*** Provided material ***
-- ==== Sys2Proof/Tests/Slice0.lean ====
section
/-! SUPPORT. The model's own tests. Expected values come from the spec: its encodings (R91 to R103), its vectors
(95_test_vectors.md, cited by id: CT, MX, MI, GC, MR, PG, KG, TR, SQ, BU) and its rules. The last part gives, for every
obligation with hypotheses, a named witness that meets them all. -/

namespace Sys2Proof.Tests

open Sys2Proof Sys2Proof.Machine

/-! ### Helpers -/

/-- The state of an outcome that goes on. -/
def nextOf : Host.Outcome State Fault Refusal → Option State
  | .next s => some s
  | .fault _ => none
  | .refused _ => none

/-- The reset state with `R0`, `R1`, `R2`, the round count, the source and the bytes of `RNGQ` (the conventions of
95_test_vectors.md, section 0). -/
def ready (a b m : Nat) (k : BitVec 16 := 1) (src : RngSrc := .fifo) (bytes : List Byte := []) : State :=
  { State.reset with
    regs := #v[a, b, m, 0, 0, 0, 0, 0]
    ctrl := { State.reset.ctrl with rngsrc := src }
    mrRounds := k
    rng := ⟨bytes, 0⟩ }

/-- The key pair of vector KG1. -/
def kg1 : KeyBank := ⟨61, 53, 3233, 3120, 65537, 2753⟩

/-- `s` with the key pair of vector KG1. -/
def withKey (s : State) : State := { s with key := kg1, keyValid := true }

/-- `s` with a command word running under the latch an accept makes. -/
def running (s : State) (c : Word) (mic : Mic := .empty) : State := { s with eng := .busy c s.liveLatch mic }

/-- What a word leaves that is accepted and takes one engine step: one register, `STATUS`, `ERRINFO`, `RNG_LEVEL`. -/
def after (s : State) (w : Nat) (i : Fin 8) : Option (Nat × Word × Word × Nat) :=
  (nextOf (step (s.withFetchWord 32 w))).map fun t => (t.regs[i], t.statusWord, t.errinfo, t.rng.queue.length)

/-- What the bus answers to one host access, and `STATUS` after it. -/
def answer (s : State) (a : Access) : Option (Option BusResp × Word) :=
  (nextOf (step { s with turns := [.host a] })).map fun t => (t.resp, t.statusWord)

/-! ### Well-formed commands: one ill-formed term for each check (R95) -/

theorem test_wf_modexp : Instr.wf (.modexp 7 7 7 7) = true ∧ Instr.wf (.modexp 8 0 0 0) = false ∧
    Instr.wf (.modexp 0 8 0 0) = false ∧ Instr.wf (.modexp 0 0 8 0) = false ∧ Instr.wf (.modexp 0 0 0 15) = false := by
  decide

theorem test_wf_modinv : Instr.wf (.modinv 7 7 7) = true ∧ Instr.wf (.modinv 8 0 0) = false ∧
    Instr.wf (.modinv 0 8 0) = false ∧ Instr.wf (.modinv 0 0 8) = false := by decide

theorem test_wf_gcd : Instr.wf (.gcd 7 7 7) = true ∧ Instr.wf (.gcd 8 0 0) = false ∧
    Instr.wf (.gcd 0 8 0) = false ∧ Instr.wf (.gcd 0 0 8) = false := by decide

theorem test_wf_one_source : Instr.wf (.mrtest 7) = true ∧ Instr.wf (.mrtest 8) = false ∧
    Instr.wf (.primegen 7 65535) = true ∧ Instr.wf (.primegen 8 1) = false := by decide

theorem test_wf_transform : Instr.wf (.encrypt 7 7) = true ∧ Instr.wf (.encrypt 8 0) = false ∧
    Instr.wf (.encrypt 0 8) = false ∧ Instr.wf (.decrypt 7 7) = true ∧ Instr.wf (.decrypt 8 0) = false ∧
    Instr.wf (.decrypt 0 8) = false := by decide

/-! ### Decoding: words written out from the fields of R91 and R92 -/

/-- `nop`: every bit 0 (R93). -/
theorem test_decode_nop : decode 0b0000_0000_0000_0000_0000_0000_0000_0000 = .ok .nop := by decide

/-- `modexp r3, r0, r1, r2`, then each field at 7. -/
theorem test_decode_modexp : decode 0b0000_0001_0011_0000_0001_0010_0000_0000 = .ok (.modexp 3 0 1 2) ∧
    decode 0b0000_0001_0111_0110_0101_0100_0000_0000 = .ok (.modexp 7 6 5 4) := by decide

/-- `modinv r2, r0, r1`. -/
theorem test_decode_modinv : decode 0b0000_0010_0010_0000_0001_0000_0000_0000 = .ok (.modinv 2 0 1) := by decide

/-- `gcd r4, r2, r3`. -/
theorem test_decode_gcd : decode 0b0000_0011_0100_0010_0011_0000_0000_0000 = .ok (.gcd 4 2 3) := by decide

/-- `mrtest r5`. -/
theorem test_decode_mrtest : decode 0b0000_0100_0000_0101_0000_0000_0000_0000 = .ok (.mrtest 5) := by decide

/-- `primegen r0, 4` and `primegen r7, 0x8001`: the immediate is unsigned (R97). -/
theorem test_decode_primegen : decode 0b0000_0101_0000_0000_0000_0000_0000_0100 = .ok (.primegen 0 4) ∧
    decode 0b0000_0101_0111_0000_1000_0000_0000_0001 = .ok (.primegen 7 0x8001) := by decide

/-- `keygen 64`. -/
theorem test_decode_keygen : decode 0b0000_0110_0000_0000_0000_0000_0100_0000 = .ok (.keygen 64) := by decide

/-- `encrypt r1, r0`. -/
theorem test_decode_encrypt : decode 0b0000_0111_0001_0000_0000_0000_0000_0000 = .ok (.encrypt 1 0) := by decide

/-- `decrypt r2, r1`. -/
theorem test_decode_decrypt : decode 0b0000_1000_0010_0001_0000_0000_0000_0000 = .ok (.decrypt 2 1) := by decide

/-- CT2 to CT12: words that are no command. -/
theorem test_illegal_words : decode 0x01381200 = .error .registerField ∧ decode 0x01301201 = .error .unusedField ∧
    decode 0x09000000 = .error .reservedOpcode ∧ decode 0xFF000000 = .error .reservedOpcode ∧
    decode 0x04150000 = .error .unusedField ∧ decode 0x04058000 = .error .unusedField ∧
    decode 0x06100010 = .error .unusedField ∧ decode 0x05010001 = .error .unusedField ∧
    decode 0x07100001 = .error .unusedField ∧ decode 0x02201100 = .error .unusedField ∧
    decode 0x00000001 = .error .unusedField := by decide

/-- The assembler (R101): the syntax of R103's first line, and its refusals. -/
theorem test_assembler : assemble "modexp" [3, 0, 1, 2] = some (.modexp 3 0 1 2) ∧ assemble "gcd" [8, 0, 0] = none ∧
    assemble "keygen" [65536] = none ∧ assemble "primegen" [0, 65535] = some (.primegen 0 65535) := by decide

/-! ### One engine step per command -/

/-- CT1: `STATUS` is DONE only. -/
theorem test_nop : after State.reset 0x00000000 0 = some (0, 0x2, 0, 0) := by decide +kernel

/-- MX14: the destination is a source; MX6: a zero modulus leaves `R3` and gives DIVZERO. -/
theorem test_modexp : after (ready 20 3 13) 0x01001200 0 = some (5, 0x2, 0, 0) := by decide +kernel

theorem test_modexp_zero_modulus : after (ready 5 0 0) 0x01301200 3 = some (0, 0x22, 0, 0) := by decide +kernel

/-- MI2: an operand above the modulus; MI6: NOTCOPRIME with the gcd. -/
theorem test_modinv : after (ready 14 11 0) 0x02201000 2 = some (4, 0x2, 0, 0) := by decide +kernel

theorem test_modinv_not_coprime : after (ready 6 9 0) 0x02201000 2 = some (0, 0x32, 3, 0) := by decide +kernel

/-- GC1; GC3: `gcd(a, 0) = a`. -/
theorem test_gcd : after (ready 48 18 0) 0x03401000 4 = some (6, 0x2, 0, 0) := by decide +kernel

theorem test_gcd_zero : after (ready 12 0 0) 0x03401000 4 = some (12, 0x2, 0, 0) := by decide +kernel

/-- MR3: two rounds of 341, the second fails; MR8: the fifth round of 61 lacks a byte. -/
theorem test_mrtest : after (ready 341 0 0 2 .fifo [0, 2, 0, 0]) 0x04000000 0 = some (341, 0x2, 0, 0) := by
  decide +kernel
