-- ==== Sys2Proof/Machine/Orders.lean ====
section
/-! DEFINITION. Orders, gates and trains at work on one another: conditions of an order (R89..R92), store choice (R93), retarget (R95..R98), permits and
wait lists (R119..R127), train transitions (R131..R144), placing and the dispatch pass (R103..R112). -/

namespace Sys2Proof.Machine

/-! ## Conditions of an order -/

/-- A stamp is the sequence counter's value, and the counter moves on by 1 (Table 6-1 note 1; log 21). -/
def Plant.tick (p : Plant) : Plant := { p with seqNo := p.seqNo + 1 }

/-- A dispatch event (R106). -/
def Plant.event (p : Plant) : Plant := { p with due := true }

def Plant.prio (p : Plant) (e : Entry) : Nat := (p.ord e).priority

/-- The order leaves the condition it is in (R92); a current order's permit is released to its gate (R120). -/
def Plant.leave (p : Plant) (e : Entry) : Plant :=
  let o := p.ord e
  match o.state with
  | .ready => { p with ready := without e p.ready }
  | .waiting => p.modGate o.gate fun g => { g with wait := without e g.wait }
  | .staged => match o.train with
    | some t => p.modTrain t fun r => { r with staged := none }
    | none => p
  | .current =>
    let q := (p.modGate o.gate fun g => { g with holders := without e g.holders }).event
    match o.train with
    | some t => q.modTrain t fun r => { r with current := none }
    | none => q
  | .free | .retired => p

/-- The order becomes READY, at the tail of its priority level (R102). -/
def Plant.readyTail (p : Plant) (e : Entry) : Plant :=
  let q := p.modOrd e fun o => { o with state := .ready, train := none, stagedAt := none }
  ({ q with ready := insertTail q.prio e q.ready }).event

/-- The order becomes READY, at the head of its priority level (R102). -/
def Plant.readyHead (p : Plant) (e : Entry) : Plant :=
  let q := p.modOrd e fun o => { o with state := .ready, train := none, stagedAt := none }
  ({ q with ready := insertHead q.prio e q.ready }).event

/-- The order joins its gate's wait list (R121). -/
def Plant.toWait (p : Plant) (e : Entry) : Plant :=
  let q := (p.leave e).modOrd e fun o => { o with state := .waiting, train := none, stagedAt := none }
  q.modGate (q.ord e).gate fun g => { g with wait := insertTail q.prio e g.wait }

/-- R122: the head of a gate's wait list is promoted. -/
def Plant.promote (p : Plant) (g : Store × Kind) : Plant :=
  match (p.gate g).wait with
  | [] => p
  | e :: rest =>
    let q := p.modGate g fun x => { x with wait := rest }
    if (q.ord e).origin = .grid then q.readyHead e else q.readyTail e

def Plant.promoteN (p : Plant) (g : Store × Kind) : Nat → Plant
  | 0 => p
  | n + 1 => (p.promote g).promoteN g n

/-- R105, R120: once an event's returns and retirements are done, each OPEN gate promotes as many orders as it had
permits freed, gate by gate. `before` is the plant at the event's start. Where a retarget frees permits of several gates
the order of the gates is the gate list's, as for returns (DESIGN CHOICE, log 22). -/
def Plant.promoteFreed (p before : Plant) : Plant :=
  gateList.foldl (fun q g =>
    if (p.gate g).isOpen then q.promoteN g ((before.gate g).holders.length - (p.gate g).holders.length) else q) p

/-! ## Train records -/

/-- R142: the command posted on entry to a state. -/
def commandFor : TrainState → Command
  | .starting | .running => .run
  | .stopping | .fault | .lost => .stop
  | .idle | .offline => .none

/-- The train is STARTING or RUNNING, the states that have a current order (R132). -/
def TrainRec.onDuty (r : TrainRec) : Bool := r.state == .starting || r.state == .running

/-- Entry into a state: its command is posted, the last report is marked stale (R134), the timers of the state left are
stopped (R135), and a fault cause stands only in FAULT. -/
def TrainRec.move (r : TrainRec) (st : TrainState) : TrainRec :=
  { r with state := st, command := commandFor st, fresh := false, window := none, inhibit := none, feedback := none,
           fault := none }

/-- R112: a train that goes from IDLE in restart inhibit to STOPPING, or from STOPPING to IDLE with its restart inhibit
loaded, keeps its staged order, and the change is a dispatch event. -/
def Plant.keepStaged (p : Plant) (t : Train) : Plant := if (p.train t).staged.isSome then p.event else p

/-- R140, R112: entry into STOPPING. -/
def Plant.toStopping (p : Plant) (cfg : Cfg) (t : Train) : Plant :=
  (p.modTrain t fun r => { r.move .stopping with window := some (cfg.stopWindow.get (trainKind t)) }).keepStaged t

/-- R114: the posted setpoint is the current order's setpoint, or the smaller of it and the hold cap. -/
def Plant.post (p : Plant) (t : Train) : Plant :=
  match (p.train t).current with
  | none => p
  | some e => p.modTrain t fun r => { r with posted := match r.cap with
      | none => (p.ord e).setpoint
      | some c => min (p.ord e).setpoint c }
***
Reproduce the lines of the entries above from the one with "theorem test_modinv_not_coprime : after" to the one with "theorem test_gcd_zero : after", both included, exactly and without any other line.

theorem test_modinv_not_coprime : after (ready 6 9 0) 0x02201000 2 = some (0, 0x32, 3, 0) := by decide +kernel

/-- GC1; GC3: `gcd(a, 0) = a`. -/
theorem test_gcd : after (ready 48 18 0) 0x03401000 4 = some (6, 0x2, 0, 0) := by decide +kernel

theorem test_gcd_zero : after (ready 12 0 0) 0x03401000 4 = some (12, 0x2, 0, 0) := by decide +kernel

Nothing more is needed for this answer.